No. If only one number out of 39 was drawn then there would be a 1 in 39 chance of of correctly guessing that number. Since there are 5 numbers that are drawn there is a 5 in 39 chance. When 5 of 39 numbers are drawn then 5/39ths of the numbers are drawn. 5/39ths is 12.82%, so there is a 12.82% chance that picking one number randomly will result in picking one of the 5 numbers that are drawn. The flip side is that if you decide that a particular number won't be drawn the chance that you will be correct is 87.18%, not 97%. You aren't eliminating 12.82% of the combinations with a 3% chance of choosing incorrectly. You're eliminating 12.82% of the combinations with a 12.82% chance of choosing incorrectly, so it's a wash.
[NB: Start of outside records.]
/-- The checks of a full-empty form (R375, R407): a translated address raises BOUNDS, as does any on the management core,
which reaches no SRAM. -/
def withFe (a : Reg) (need : Need) (f : Place → State → Result) (s : State) : Result :=
  let va := s.ctx.reg a
  if s.ctx.psn a then trapPoison a 1 va va s
  else if s.cur.1 = mgmtCore then
    if va.extractLsb' 52 12 = 0 && va.toNat % 8 ≠ 0 then trap .align va 0 s else trap .bounds va 0 s
  else if inGlobal va then
    if va.toNat % 8 ≠ 0 then trap .align va 0 s else trap .bounds va 0 s
  else withPlace va 8 need true f s

/-- Waits until the context's own earlier accesses to the word are performed and no sleeper's service is due. -/
def feReady (p : Place) (f : Nat → State → Result) (s : State) : Result :=
  match p.key? s with
  | none => .next s
  | some k => if !settled s p 8 || s.mem.feServed k then stall s else f k s

/-- A sleeper joins a word's queue: by the cycle of its request, then by core and slot (R214). -/
def feInsert (z : FeSleeper) : List FeSleeper → List FeSleeper
  | [] => [z]
  | x :: rest =>
    if x.since < z.since || (x.since = z.since && 8 * x.core + x.slot ≤ 8 * z.core + z.slot) then x :: feInsert z rest
    else z :: x :: rest

/-- Queues a sleeper at the word (R214). -/
def feQueue (s : State) (k : Nat) (z : FeSleeper) : State :=
  s.modMem fun m => { m with feq := fset m.feq [] k (feInsert { z with since := s.cycle.toNat } (m.sleepers k)) }

/-- Queues the issuing context at the word and lets it sleep (R214). -/
def feSleep (k : Nat) (va : Word) (kind : FeKind) (scope : Scope) (s : State) : Result :=
  sleep .fullEmpty va (feQueue s k { core := s.cur.1, slot := s.cur.2, kind, scope })

/-- Writes the word and sets it full; `p` is its place. On an armed arrival word the write counts as any other does (R408). -/
def feFill (p : Place) (k : Nat) (v : Word) (psn : Bool) (w : WriterId) (s : State) : State :=
  (writeHome s p 8 v psn w).modMem fun m => m.setFull k true

/-- LDFE, LDFE.TAKE (R375). -/
def feLoad (take : Bool) (d a : Reg) (c : Scope) : State → Result :=
  unlessLocked [d] [a] fun s =>
    let va := s.ctx.reg a
    withFe a (if take then needTake else needRead) (fun p s =>
      match p with
      | .other _ _ _ =>
        match s.ctx.answer with
        | some (v, q) => .next ((acquire s c).modCtx fun x => (x.setReg d v q).advance)
        | none =>
          .next ((post s va p 8 false 0 false 0 false).modCtx fun x =>
            (x.startWait .fullEmpty va).asks s.mem.nextReq [(va, p)])
      | _ =>
        feReady p (fun k s =>
          if s.mem.isFull k then
            let v := s.mem.load k 8
            let q := s.mem.psn k
            let s := if take then s.modMem fun m => m.setFull k false else s
            .next ((acquire s c).modCtx fun x => (x.setReg d v q).advance)
          else feSleep k va (if take then .take d.toNat else .ldfe d.toNat) c s) s) s

/-- LDFE (R375). -/
def execLdfe (d a : Reg) (c : Scope) : State → Result := feLoad false d a c
/-- LDFE.TAKE (R375). -/
def execLdfeTake (d a : Reg) (c : Scope) : State → Result := feLoad true d a c

/-- STFE, STFE.FILL (R407, R408). -/
def feStore (fill : Bool) (a b : Reg) (c : Scope) : State → Result :=
  unlessLocked [] [a, b] fun s =>
    let va := s.ctx.reg a
    let v := s.ctx.reg b
    let q := s.ctx.psn b
    withFe a needWrite (fun p s =>
      if p.export && q then trapPoison b 5 v 0 s
      else if s.ctx.answer.isSome then .next (s.modCtx Ctx.advance)
      else
        withRelease c (fun s =>
          match p with
          | .other _ _ _ =>
            .next ((post s va p 8 true v q 0 false).modCtx fun x =>
              (if fill then x else x.startWait .fullEmpty va).asks s.mem.nextReq [(va, p)])
          | _ =>
            feReady p (fun k s =>
              if fill || !s.mem.isFull k then
                .next ((feFill p k v q (coreWriter s.cur.1 s.agent.realm 0) s).modCtx Ctx.advance)
              else feSleep k va (.stfe v q) c s) s) s) s

/-- STFE (R407). -/
def execStfe (a b : Reg) (c : Scope) : State → Result := feStore false a b c
/-- STFE.FILL (R407). -/
def execStfeFill (a b : Reg) (c : Scope) : State → Result := feStore true a b c

/-- FEEMPTY (R375). -/
def execFeempty (a : Reg) : State → Result :=
  unlessLocked [] [a] fun s =>
    withFe a { needWrite with quiet := true } (fun p s =>
      match p with
      | .other _ _ _ => remote (s.ctx.reg a) p 8 true 0 false (fun _ _ s => .next (s.modCtx Ctx.advance)) s
      | _ => feReady p (fun k s => .next ((s.modMem fun m => m.setFull k false).modCtx Ctx.advance)) s) s

/-- FEPROBE (R375). -/
def execFeprobe (d a : Reg) : State → Result :=
  unlessLocked [d] [a] fun s =>
    withFe a { needRead with quiet := true } (fun p s =>
      match p with
      | .other _ _ _ =>
        remote (s.ctx.reg a) p 8 false 0 false (fun v _ s =>
          .next (s.modCtx fun x => (x.setReg d (v &&& 1) false).advance)) s
      | _ => feReady p (fun k s =>
          .next (s.modCtx fun x => (x.setReg d (flag (s.mem.isFull k)) false).advance)) s) s

/-- The place of a word by its key: a core's SRAM or a scratch (R176). -/
def placeOfKey (k : Nat) : Place :=
  let o := k - 2 ^ 48
  if o < 2 ^ 31 then .sram (o / 0x80000) (o % 0x80000) false
  else .scratch ((o - 2 ^ 31) / 0x800000) ((o - 2 ^ 31) % 0x800000) false

/-- A context of another package as a sleeper or the holder of a reservation (R175, R192): a number above every core's. -/
def foreignCore (pkg : BitVec 10) (core : BitVec 12) : Nat := 8192 + pkg.toNat * 4096 + core.toNat

/-- The number names a context of another package. -/
def isForeign (c : Nat) : Bool := 8192 ≤ c

/-- The identity of another package as a writer (Table 11-12). -/
def foreignWriter (c : Nat) (realm : Option (BitVec 12)) : WriterId :=
  { wkind := 6, wcore := (c - 8192) % 4096, realm, pkg := some (BitVec.ofNat 10 ((c - 8192) / 4096)) }

/-- An answer leaves for a context of another package. -/
def exitTo (s : State) (c k : Nat) (a : ExtAnswer) : State := { s with exits := (8 * c + k, a) :: s.exits }

/-- A sleeper that is served goes on: with the word in g[d], as an acquire, or after its store. A sleeper of another package
gets its answer. -/
def FeSleeper.wake (z : FeSleeper) (got : Option (Nat × Word × Bool)) (s : State) : State :=
  match got with
  | some (d, v, q) =>
    if isForeign z.core then exitTo s z.core z.slot (.data v q)
    else (acquireAt s z.core z.slot z.scope).modCtxAt z.core z.slot fun x => (x.setReg (BitVec.ofNat 5 d) v q).advance
  | none =>
    if isForeign z.core then exitTo s z.core z.slot (.data 0 false) else s.modCtxAt z.core z.slot Ctx.advance

/-- The writer of a sleeper's store. -/
def FeSleeper.writer (s : State) (z : FeSleeper) : WriterId :=
  if isForeign z.core then foreignWriter z.core z.realm
  else coreWriter z.core (s.ctxAt z.core z.slot).realm 0

/-- A round of service has ended before these sleepers by a change of the bit: the next one is made in a later cycle (R214). -/
def feLater (s : State) (l : List FeSleeper) : List FeSleeper := l.map fun z => { z with turn := some s.cycle.toNat }

/-- One round of service at a word (R214): LDFEs at the head complete while it is full; a TAKE or an STFE completes,
changes the bit and ends the round. -/
def feRound (k : Nat) : List FeSleeper → State → State
  | [], s => s.modMem fun m => { m with feq := fset m.feq [] k [] }
  | z :: rest, s =>
    if !z.kind.holds (s.mem.isFull k) then s.modMem fun m => { m with feq := fset m.feq [] k (z :: rest) }
    else
      match z.kind with
      | .ldfe d => feRound k rest (z.wake (some (d, s.mem.load k 8, s.mem.psn k)) s)
      | .take d =>
        (z.wake (some (d, s.mem.load k 8, s.mem.psn k)) s).modMem fun m =>
          { (m.setFull k false) with feq := fset m.feq [] k (feLater s rest) }
      | .stfe v q =>
        (z.wake none (feFill (placeOfKey k) k v q (z.writer s) s)).modMem fun m =>
          { m with feq := fset m.feq [] k (feLater s rest) }

/-- A round of service is due at a word: its head can be served, and no round has ended before it in this cycle (R214). -/
def State.feDue (s : State) (key : Nat) : Bool :=
  s.mem.feServed key && (s.mem.sleepers key).all fun z => z.turn != some s.cycle.toNat

/-- FE_QUEUE_SERVICE: a round of service at the word whose key is given (R214). -/
def execFeQueueService (key : Nat) (s : State) : Result :=
  .next (if s.feDue key then feRound key (s.mem.sleepers key) s else s)

/-! ### The CACHE family (R188) -/

/-- The line that contains an address. -/
def lineBase (va : Word) : Word := va &&& ~~~127

/-- Runs f on the place of the line after the checks of R188; ALIGN is never raised. -/
def withLine (a : Reg) (need : Need) (f : Place → State → Result) (s : State) : Result :=
  let va := s.ctx.reg a
  if s.ctx.psn a then trapPoison a 1 va va s
  else withPlaceAt va 1 need false (lineBase va) 128 f s

/-- The line's first byte in the place of an address in it. -/
def Place.lineStart : Place → Place
  | .sram c o w => .sram c (o / 128 * 128) w
  | .scratch c o w => .scratch c (o / 128 * 128) w
  | .global o n c => .global (o / 128 * 128) n c
  | .host o n c => .host (o / 128 * 128) n c
  | .fifo n b p => .fifo n b p
  | .device o => .device o
  | .other p a w => .other p (a / 128 * 128) w

/-- PREF (R188): never traps; a line that translates to a cacheable line of this package is fetched, after the context's own
earlier accesses to it. While the cluster's cache is switching it waits (R178). -/
def execPref (a : Reg) : State → Result :=
  unlessLocked [] [a] fun s =>
    let va := s.ctx.reg a
    if s.ctx.psn a || !inGlobal va || s.cur.1 = mgmtCore then .next (s.modCtx Ctx.advance)
    else
      let t := noteWalk s s.agent va
      match resolve s s.agent va 1 {} false true with
      | .ok p =>
        if !usesCache s s.cur.1 p && !cacheWaits s s.cur.1 p then .next (t.modCtx Ctx.advance)
        else if cacheWaits s s.cur.1 p || !settled s p.lineStart 128 then stall s
        else
          .next ((cachedRead t (clusterOf s.cur.1) p (((p.lineStart).offset?).getD 0) 128 none).2.2.2.modCtx Ctx.advance)
      | _ => .next (t.modCtx Ctx.advance)

/-- CLEAN (R188). -/
def execClean (a : Reg) : State → Result :=
  unlessLocked [] [a] fun s =>
    withLine a { rd := true, noOwner := true } (fun p s =>
      let l := p.lineStart
      match p with
      | .other _ _ _ => remote (s.ctx.reg a) p 128 false 0 false (fun _ _ s => .next (s.modCtx Ctx.advance)) s
      | .global o _ _ | .host o _ _ =>
        if !settled s l 128 || cacheWaits s s.cur.1 p then stall s
        else .next (((if s.cur.1 = mgmtCore then s else writeBackLine s (clusterOf s.cur.1) o)).modCtx Ctx.advance)
      | _ => .next (s.modCtx Ctx.advance)) s

/-- INVAL (R188). -/
def execInval (a : Reg) : State → Result :=
  unlessLocked [] [a] fun s =>
    withLine a needWrite (fun p s =>
      let l := p.lineStart
      match p with
      | .global o _ _ | .host o _ _ =>
        if !settled s l 128 || cacheWaits s s.cur.1 p then stall s
        else .next (((if s.cur.1 = mgmtCore then s else dropLine s (clusterOf s.cur.1) o)).modCtx Ctx.advance)
      | _ => .next (s.modCtx Ctx.advance)) s

/-- The place i words after the start of a line. -/
def Place.wordAt (i : Nat) : Place → Place
  | .sram c o w => .sram c (o + 8 * i) w
  | .scratch c o w => .scratch c (o + 8 * i) w
  | .global o n c => .global (o + 8 * i) n c
  | .host o n c => .host (o + 8 * i) n c
  | .fifo n b p => .fifo n b p
  | .device o => .device o
  | .other p a w => .other p (a + 8 * i) w

/-- The 16 stores as which ZEROL acts are posted as any store of its package is, each to be performed after the one before it
(R188, R406). -/
def postZeros (s : State) (va : Word) (l : Place) : State :=
  s.modMem fun m =>
    { m with
      reqs := m.reqs ++ (List.range 16).map fun i =>
        { id := m.nextReq + i, core := s.cur.1, slot := s.cur.2, gen := s.ctx.gen, realm := s.agent.realm,
          va := va + BitVec.ofNat 64 (8 * i), place := l.wordAt i, size := 8, store := true, chained := i ≠ 0 }
      nextReq := m.nextReq + 16 }

/-- ZEROL (R188). -/
def execZerol (a : Reg) : State → Result :=
  unlessLocked [] [a] fun s =>
    withLine a needWrite (fun p s =>
      let l := p.lineStart
      match p with
      | .other _ _ _ => remote (s.ctx.reg a) l 128 true 0 false (fun _ _ s => .next (s.modCtx Ctx.advance)) s
      | _ =>
        if !settled s l 128 || cacheWaits s s.cur.1 p then stall s
        else .next ((postZeros s (lineBase (s.ctx.reg a)) l).modCtx Ctx.advance)) s

/-! ### QREAD and QSTORE (R189 to R192) -/

/-- The lines of QREAD's list, checked one after another: the places, or how the check ends (R190). -/
def qreadLines (s : State) (list : Word) : Nat → List (Word × Place) → Result ⊕ List (Word × Place)
  | 0, acc => .inr acc
  | n + 1, acc =>
    let at_ := list + BitVec.ofNat 64 (8 * acc.length)
    let key := keySram s.cur.1 at_.toNat
    let va := s.mem.load key 8
    if !ownsCore s s.agent s.cur.1 needRead then .inl (trap .prot at_ 0 s)
    else if s.mem.psn key then .inl (trapPoisonWord (.sram s.cur.1 at_.toNat false) 1 va va s)
    else if !inGlobal va then .inl (trap .bounds va 0 s)
    else
      match resolve s s.agent va 1 needBoth false false with
      | .bad c => .inl (trap c va 0 s)
      | .miss => .inl (stall (postWalk s s.cur.1 s.cur.2 va))
      | .busy => .inl (stall s)
      | .ok p => qreadLines s list n (acc ++ [(va, p)])

/-- The home of a place: package and slice (R173, R174, R175). -/
def homeOf (s : State) (p : Place) : Nat × Nat :=
  match p with
  | .global o _ _ | .host o _ _ => (s.package.toNat, sliceOf o)
  | .other pkg a _ => (pkg, sliceOf (a % 2 ^ 42))
  | .sram _ _ _ | .scratch _ _ _ | .fifo _ _ _ | .device _ => (s.package.toNat, 0)

/-- Writes a line of data into a core's SRAM, word by word (R190). -/
def fillBuffer (s : State) (c off : Nat) (data : BitVec 1024) (psn : BitVec 16) (w : WriterId) : State :=
  (List.range 16).foldl (fun s i =>
    writeSram s c (off + 8 * i) 8 (data.extractLsb' (64 * i) 64) (psn.getLsbD i) w) s

/-- A slice holds 64 reservations: a 65th drops the oldest (R192). -/
def addResv (l : List Reservation) (r : Reservation) : List Reservation :=
  let slice (x : Reservation) : Nat := sliceOf (128 * x.lines.headD 0)
  if r.other = none && 64 ≤ (l.filter fun x => x.other = none && slice x = slice r).length then
    (l.eraseP fun x => x.other = none && slice x = slice r) ++ [r]
  else l ++ [r]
As BobP notes, you can increase your chances of winning if a certain result occurs in exchange for an reduced chance of winning if that result doesn't occur. For a simple analogy imagine playing pick 3 with only even numbers. If the winning number is even you have a 1 in 500 chance of winning instread of 1 in 1000. Since there is only a 50% chance that the winning number will be even your overall chance of winning is .50 * 1 in 500, which is 1 in 1000. There is no net gain.

I did write a routine that calculates the average and median rate of occurances of the numbers in the winning combinations and compare that to the number of time they hit in a most recent period and color them accordinly, 0=blue, 2=red, 3 or more=yellow and everything else=green.  When ever all of the winning numbers are one color and I calculate all the numbers that could be in that group, they're 80% of the total number pool so there's no real advantage.  I keep checking hoping that one time there will be a group small enough that I could cover a winning combination in ten or twenty lines.

Cough !!! You might want to take a second look at playing with only
five even digits and how many straight numbers one can make with
any five digits.  When the winning number is even and you are playing
an even number you have a 1 in 65 chance of winning $500.

1: 000
2: 002
3: 004
4: 006
5: 008
6: 020
7: 022
8: 040
9: 044
10: 060
11: 066
12: 080
13: 088
14: 200
15: 202
16: 220
17: 222
18: 224
19: 226
20: 228
21: 242
22: 244
23: 262
24: 266
25: 282
26: 288
27: 400
28: 404
29: 422
30: 424
31: 440
32: 442
33: 444
34: 446
35: 448
36: 464
37: 466
38: 484
39: 488
40: 600
41: 606
42: 622
43: 626
44: 644
45: 646
46: 660
47: 662
48: 664
49: 666
50: 668
51: 686
52: 688
53: 800
54: 808
55: 822
56: 828
57: 844
58: 848
59: 866
60: 868
61: 880
62: 882
63: 884
64: 886
65: 888

BobP

Hi,

   Below is a listing for how many combinations there are for different amounts of lottery number pools. I believe the math to be correct, but wouldn't mind a double check. Like my initial example, you'll find 575757 combinations for a 5/39 game. If you eliminate one specific number from all the combinations you'll find 501942 combinations,  for what becomes a 5/38 game. So, if you eliminate approximately 50% of the numbers accurately, then you would be playing say a 5/20 game with 15504 combinations or a 5/19 game with 11628 combinations.

   I would have you note that this method reduces combination on a different scale than using combinations to reduce from the total amount combinations. I guess you could say that reduction methods using combinations is linear, while reduction methods using individual numbers is non-linear.

  Sounds fairly good huh. But, KY Floyd is 100% correct when he says "There is no such thing as a free lunch." If you elect to elimate one number that ends up being picked, then every subsequent combination you bet will be unable to win the 5 out of 5 prize. To make matters worse, look at Maddogs challenges. Everyone, including myself, is having a tough time getting enough numbers right for a payoff.

  The upside is, when you do select correclty there is a dramatic reduction in combinations.

  My suggestion is to use this system first. Only eliminate those numbers which you deem to have the lowest probabilty of occuring. Then use the usual combination reductions methods to obtain your final picks.

  Anyway, this completes what I want to say about the method I started this thread with.

  Are ther any others methods anyone would like to suggest?